Well, the final issue of the DEATH OF THE FAMILY story arc with the release of BATMAN #17 this week so….

IF YOU HAVE NOT GOTTEN YOUR COPY…WHAT ARE YOU WAITING FOR…GO!

And this is the final showdow.  Played in part like a love story between Joker and Batman, where the clown tries to show that no matter with how many more allies Batman surrounds him, they are nothing compared with him with, they are unimportant when compared to him.  Joker tries to emerge as the only real interest in Batman’s life, and the only one that could complete him, making the Knight, an ideal parter for the Clown Prince of Crime.

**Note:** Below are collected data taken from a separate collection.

-- ==== Sys2Proof/Laws/State.lean ====
section
/-! SUPPORT. One lemma per field, and per reader of registers, keys, pixels and bytes, for each state update: no
later proof unfolds a record update. -/

namespace Sys2Proof.Machine.State

variable (s : State)

/-! ### `setReg` -/

@[simp] theorem setReg_v (r : Reg) (b : Byte) : (s.setReg r b).v = s.v.set r b := rfl
@[simp] theorem setReg_pc (r : Reg) (b : Byte) : (s.setReg r b).pc = s.pc := rfl
@[simp] theorem setReg_i (r : Reg) (b : Byte) : (s.setReg r b).i = s.i := rfl
@[simp] theorem setReg_stack (r : Reg) (b : Byte) : (s.setReg r b).stack = s.stack := rfl
@[simp] theorem setReg_delay (r : Reg) (b : Byte) : (s.setReg r b).delay = s.delay := rfl
@[simp] theorem setReg_sound (r : Reg) (b : Byte) : (s.setReg r b).sound = s.sound := rfl
@[simp] theorem setReg_mode (r : Reg) (b : Byte) : (s.setReg r b).mode = s.mode := rfl
@[simp] theorem setReg_dirty (r : Reg) (b : Byte) : (s.setReg r b).dirty = s.dirty := rfl
@[simp] theorem setReg_keys (r : Reg) (b : Byte) : (s.setReg r b).keys = s.keys := rfl
@[simp] theorem setReg_fb (r : Reg) (b : Byte) : (s.setReg r b).fb = s.fb := rfl
@[simp] theorem setReg_mem (r : Reg) (b : Byte) : (s.setReg r b).mem = s.mem := rfl
@[simp] theorem setReg_faulted (r : Reg) (b : Byte) : (s.setReg r b).faulted = s.faulted := rfl
@[simp] theorem setReg_config (r : Reg) (b : Byte) : (s.setReg r b).config = s.config := rfl
@[simp] theorem setReg_draws (r : Reg) (b : Byte) : (s.setReg r b).draws = s.draws := rfl
@[simp] theorem setReg_isPressed (r : Reg) (b : Byte) (k : Key) : (s.setReg r b).isPressed k = s.isPressed k := rfl
@[simp] theorem setReg_pixel (r : Reg) (b : Byte) (x : Col) (y : Row) : (s.setReg r b).pixel x y = s.pixel x y := rfl
@[simp] theorem setReg_readByte (r : Reg) (b : Byte) (n : Nat) : (s.setReg r b).readByte n = s.readByte n := rfl

/-! ### `setRegs` -/

@[simp] theorem setRegs_v (bs : List Byte) : (s.setRegs bs).v = writeRegs s.v 0 bs := rfl
@[simp] theorem setRegs_pc (bs : List Byte) : (s.setRegs bs).pc = s.pc := rfl
@[simp] theorem setRegs_i (bs : List Byte) : (s.setRegs bs).i = s.i := rfl
@[simp] theorem setRegs_stack (bs : List Byte) : (s.setRegs bs).stack = s.stack := rfl
@[simp] theorem setRegs_delay (bs : List Byte) : (s.setRegs bs).delay = s.delay := rfl
@[simp] theorem setRegs_sound (bs : List Byte) : (s.setRegs bs).sound = s.sound := rfl
@[simp] theorem setRegs_mode (bs : List Byte) : (s.setRegs bs).mode = s.mode := rfl
@[simp] theorem setRegs_dirty (bs : List Byte) : (s.setRegs bs).dirty = s.dirty := rfl
@[simp] theorem setRegs_keys (bs : List Byte) : (s.setRegs bs).keys = s.keys := rfl
@[simp] theorem setRegs_fb (bs : List Byte) : (s.setRegs bs).fb = s.fb := rfl
@[simp] theorem setRegs_mem (bs : List Byte) : (s.setRegs bs).mem = s.mem := rfl
@[simp] theorem setRegs_faulted (bs : List Byte) : (s.setRegs bs).faulted = s.faulted := rfl
@[simp] theorem setRegs_config (bs : List Byte) : (s.setRegs bs).config = s.config := rfl
@[simp] theorem setRegs_draws (bs : List Byte) : (s.setRegs bs).draws = s.draws := rfl
@[simp] theorem setRegs_isPressed (bs : List Byte) (k : Key) : (s.setRegs bs).isPressed k = s.isPressed k := rfl
@[simp] theorem setRegs_pixel (bs : List Byte) (x : Col) (y : Row) : (s.setRegs bs).pixel x y = s.pixel x y := rfl
@[simp] theorem setRegs_readByte (bs : List Byte) (n : Nat) : (s.setRegs bs).readByte n = s.readByte n := rfl

/-! ### `setI` -/

@[simp] theorem setI_v (w : Word) : (s.setI w).v = s.v := rfl
@[simp] theorem setI_pc (w : Word) : (s.setI w).pc = s.pc := rfl
@[simp] theorem setI_i (w : Word) : (s.setI w).i = w := rfl
@[simp] theorem setI_stack (w : Word) : (s.setI w).stack = s.stack := rfl
@[simp] theorem setI_delay (w : Word) : (s.setI w).delay = s.delay := rfl
@[simp] theorem setI_sound (w : Word) : (s.setI w).sound = s.sound := rfl
@[simp] theorem setI_mode (w : Word) : (s.setI w).mode = s.mode := rfl
@[simp] theorem setI_dirty (w : Word) : (s.setI w).dirty = s.dirty := rfl
@[simp] theorem setI_keys (w : Word) : (s.setI w).keys = s.keys := rfl
@[simp] theorem setI_fb (w : Word) : (s.setI w).fb = s.fb := rfl
@[simp] theorem setI_mem (w : Word) : (s.setI w).mem = s.mem := rfl
@[simp] theorem setI_faulted (w : Word) : (s.setI w).faulted = s.faulted := rfl
@[simp] theorem setI_config (w : Word) : (s.setI w).config = s.config := rfl
@[simp] theorem setI_draws (w : Word) : (s.setI w).draws = s.draws := rfl
@[simp] theorem setI_reg (w : Word) (q : Reg) : (s.setI w).reg q = s.reg q := rfl
@[simp] theorem setI_isPressed (w : Word) (k : Key) : (s.setI w).isPressed k = s.isPressed k := rfl
@[simp] theorem setI_pixel (w : Word) (x : Col) (y : Row) : (s.setI w).pixel x y = s.pixel x y := rfl
@[simp] theorem setI_readByte (w : Word) (n : Nat) : (s.setI w).readByte n = s.readByte n := rfl

/-! ### `advance` -/

@[simp] theorem advance_v : (s.advance).v = s.v := rfl
@[simp] theorem advance_pc : (s.advance).pc = s.pc + 2 := rfl
@[simp] theorem advance_i : (s.advance).i = s.i := rfl
@[simp] theorem advance_stack : (s.advance).stack = s.stack := rfl
@[simp] theorem advance_delay : (s.advance).delay = s.delay := rfl
@[simp] theorem advance_sound : (s.advance).sound = s.sound := rfl
@[simp] theorem advance_mode : (s.advance).mode = s.mode := rfl
@[simp] theorem advance_dirty : (s.advance).dirty = s.dirty := rfl
@[simp] theorem advance_keys : (s.advance).keys = s.keys := rfl
@[simp] theorem advance_fb : (s.advance).fb = s.fb := rfl
@[simp] theorem advance_mem : (s.advance).mem = s.mem := rfl
@[simp] theorem advance_faulted : (s.advance).faulted = s.faulted := rfl
@[simp] theorem advance_config : (s.advance).config = s.config := rfl
@[simp] theorem advance_draws : (s.advance).draws = s.draws := rfl
@[simp] theorem advance_reg (q : Reg) : (s.advance).reg q = s.reg q := rfl
@[simp] theorem advance_isPressed (k : Key) : (s.advance).isPressed k = s.isPressed k := rfl
@[simp] theorem advance_pixel (x : Col) (y : Row) : (s.advance).pixel x y = s.pixel x y := rfl
@[simp] theorem advance_readByte (n : Nat) : (s.advance).readByte n = s.readByte n := rfl

/-! ### `skipIf` -/

@[simp] theorem skipIf_v (c : Bool) : (s.skipIf c).v = s.v := rfl
@[simp] theorem skipIf_pc (c : Bool) : (s.skipIf c).pc = s.pc + if c then 4 else 2 := rfl
@[simp] theorem skipIf_i (c : Bool) : (s.skipIf c).i = s.i := rfl
@[simp] theorem skipIf_stack (c : Bool) : (s.skipIf c).stack = s.stack := rfl
@[simp] theorem skipIf_delay (c : Bool) : (s.skipIf c).delay = s.delay := rfl
@[simp] theorem skipIf_sound (c : Bool) : (s.skipIf c).sound = s.sound := rfl
@[simp] theorem skipIf_mode (c : Bool) : (s.skipIf c).mode = s.mode := rfl
@[simp] theorem skipIf_dirty (c : Bool) : (s.skipIf c).dirty = s.dirty := rfl
@[simp] theorem skipIf_keys (c : Bool) : (s.skipIf c).keys = s.keys := rfl
@[simp] theorem skipIf_fb (c : Bool) : (s.skipIf c).fb = s.fb := rfl
@[simp] theorem skipIf_mem (c : Bool) : (s.skipIf c).mem = s.mem := rfl
@[simp] theorem skipIf_faulted (c : Bool) : (s.skipIf c).faulted = s.faulted := rfl
@[simp] theorem skipIf_config (c : Bool) : (s.skipIf c).config = s.config := rfl
@[simp] theorem skipIf_draws (c : Bool) : (s.skipIf c).draws = s.draws := rfl
@[simp] theorem skipIf_reg (c : Bool) (q : Reg) : (s.skipIf c).reg q = s.reg q := rfl
@[simp] theorem skipIf_isPressed (c : Bool) (k : Key) : (s.skipIf c).isPressed k = s.isPressed k := rfl
@[simp] theorem skipIf_pixel (c : Bool) (x : Col) (y : Row) : (s.skipIf c).pixel x y = s.pixel x y := rfl
@[simp] theorem skipIf_readByte (c : Bool) (n : Nat) : (s.skipIf c).readByte n = s.readByte n := rfl

/-! ### `jumpTo` -/

@[simp] theorem jumpTo_v (w : Word) : (s.jumpTo w).v = s.v := rfl
@[simp] theorem jumpTo_pc (w : Word) : (s.jumpTo w).pc = w := rfl
@[simp] theorem jumpTo_i (w : Word) : (s.jumpTo w).i = s.i := rfl
@[simp] theorem jumpTo_stack (w : Word) : (s.jumpTo w).stack = s.stack := rfl
@[simp] theorem jumpTo_delay (w : Word) : (s.jumpTo w).delay = s.delay := rfl
@[simp] theorem jumpTo_sound (w : Word) : (s.jumpTo w).sound = s.sound := rfl
@[simp] theorem jumpTo_mode (w : Word) : (s.jumpTo w).mode = s.mode := rfl
@[simp] theorem jumpTo_dirty (w : Word) : (s.jumpTo w).dirty = s.dirty := rfl
@[simp] theorem jumpTo_keys (w : Word) : (s.jumpTo w).keys = s.keys := rfl
@[simp] theorem jumpTo_fb (w : Word) : (s.jumpTo w).fb = s.fb := rfl
@[simp] theorem jumpTo_mem (w : Word) : (s.jumpTo w).mem = s.mem := rfl
@[simp] theorem jumpTo_faulted (w : Word) : (s.jumpTo w).faulted = s.faulted := rfl
@[simp] theorem jumpTo_config (w : Word) : (s.jumpTo w).config = s.config := rfl
@[simp] theorem jumpTo_draws (w : Word) : (s.jumpTo w).draws = s.draws := rfl
@[simp] theorem jumpTo_reg (w : Word) (q : Reg) : (s.jumpTo w).reg q = s.reg q := rfl
@[simp] theorem jumpTo_isPressed (w : Word) (k : Key) : (s.jumpTo w).isPressed k = s.isPressed k := rfl
@[simp] theorem jumpTo_pixel (w : Word) (x : Col) (y : Row) : (s.jumpTo w).pixel x y = s.pixel x y := rfl
@[simp] theorem jumpTo_readByte (w : Word) (n : Nat) : (s.jumpTo w).readByte n = s.readByte n := rfl

/-! ### `push` -/

@[simp] theorem push_v (w : Word) : (s.push w).v = s.v := rfl
@[simp] theorem push_pc (w : Word) : (s.push w).pc = s.pc := rfl
@[simp] theorem push_i (w : Word) : (s.push w).i = s.i := rfl
@[simp] theorem push_stack (w : Word) : (s.push w).stack = w :: s.stack := rfl
@[simp] theorem push_delay (w : Word) : (s.push w).delay = s.delay := rfl
@[simp] theorem push_sound (w : Word) : (s.push w).sound = s.sound := rfl
@[simp] theorem push_mode (w : Word) : (s.push w).mode = s.mode := rfl
@[simp] theorem push_dirty (w : Word) : (s.push w).dirty = s.dirty := rfl
@[simp] theorem push_keys (w : Word) : (s.push w).keys = s.keys := rfl
@[simp] theorem push_fb (w : Word) : (s.push w).fb = s.fb := rfl
@[simp] theorem push_mem (w : Word) : (s.push w).mem = s.mem := rfl
@[simp] theorem push_faulted (w : Word) : (s.push w).faulted = s.faulted := rfl
@[simp] theorem push_config (w : Word) : (s.push w).config = s.config := rfl
@[simp] theorem push_draws (w : Word) : (s.push w).draws = s.draws := rfl
@[simp] theorem push_reg (w : Word) (q : Reg) : (s.push w).reg q = s.reg q := rfl
@[simp] theorem push_isPressed (w : Word) (k : Key) : (s.push w).isPressed k = s.isPressed k := rfl
@[simp] theorem push_pixel (w : Word) (x : Col) (y : Row) : (s.push w).pixel x y = s.pixel x y := rfl
@[simp] theorem push_readByte (w : Word) (n : Nat) : (s.push w).readByte n = s.readByte n := rfl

My greatest bit of gratitude goes to the team of  Scott Snyder, Greg Capullo and the army of artists and writers that have been involved in this project, giving the Joker x Batman chemistry a new and invigorating new twist.  With a very small exception  (Yes, I’m still trying to figure that Catwoman story line) they all served their purpose of adding their own two cents to the development of the story. And the intricate web of lies, horrors, blood that the Clown has created finally leads to a great finale that indeed reads more like fencing match  and a ballet. Yes, you heard me right.  Joker has the winning hand, but does he have the courage to play it to his full extent?  He is the Joker after all, so why not?  But there is more to this story than meets the eye,  Batman turns the commedian into the butt of the joke in an end  beautifully played by Snyder and Capullo. I found it a very refreshing story.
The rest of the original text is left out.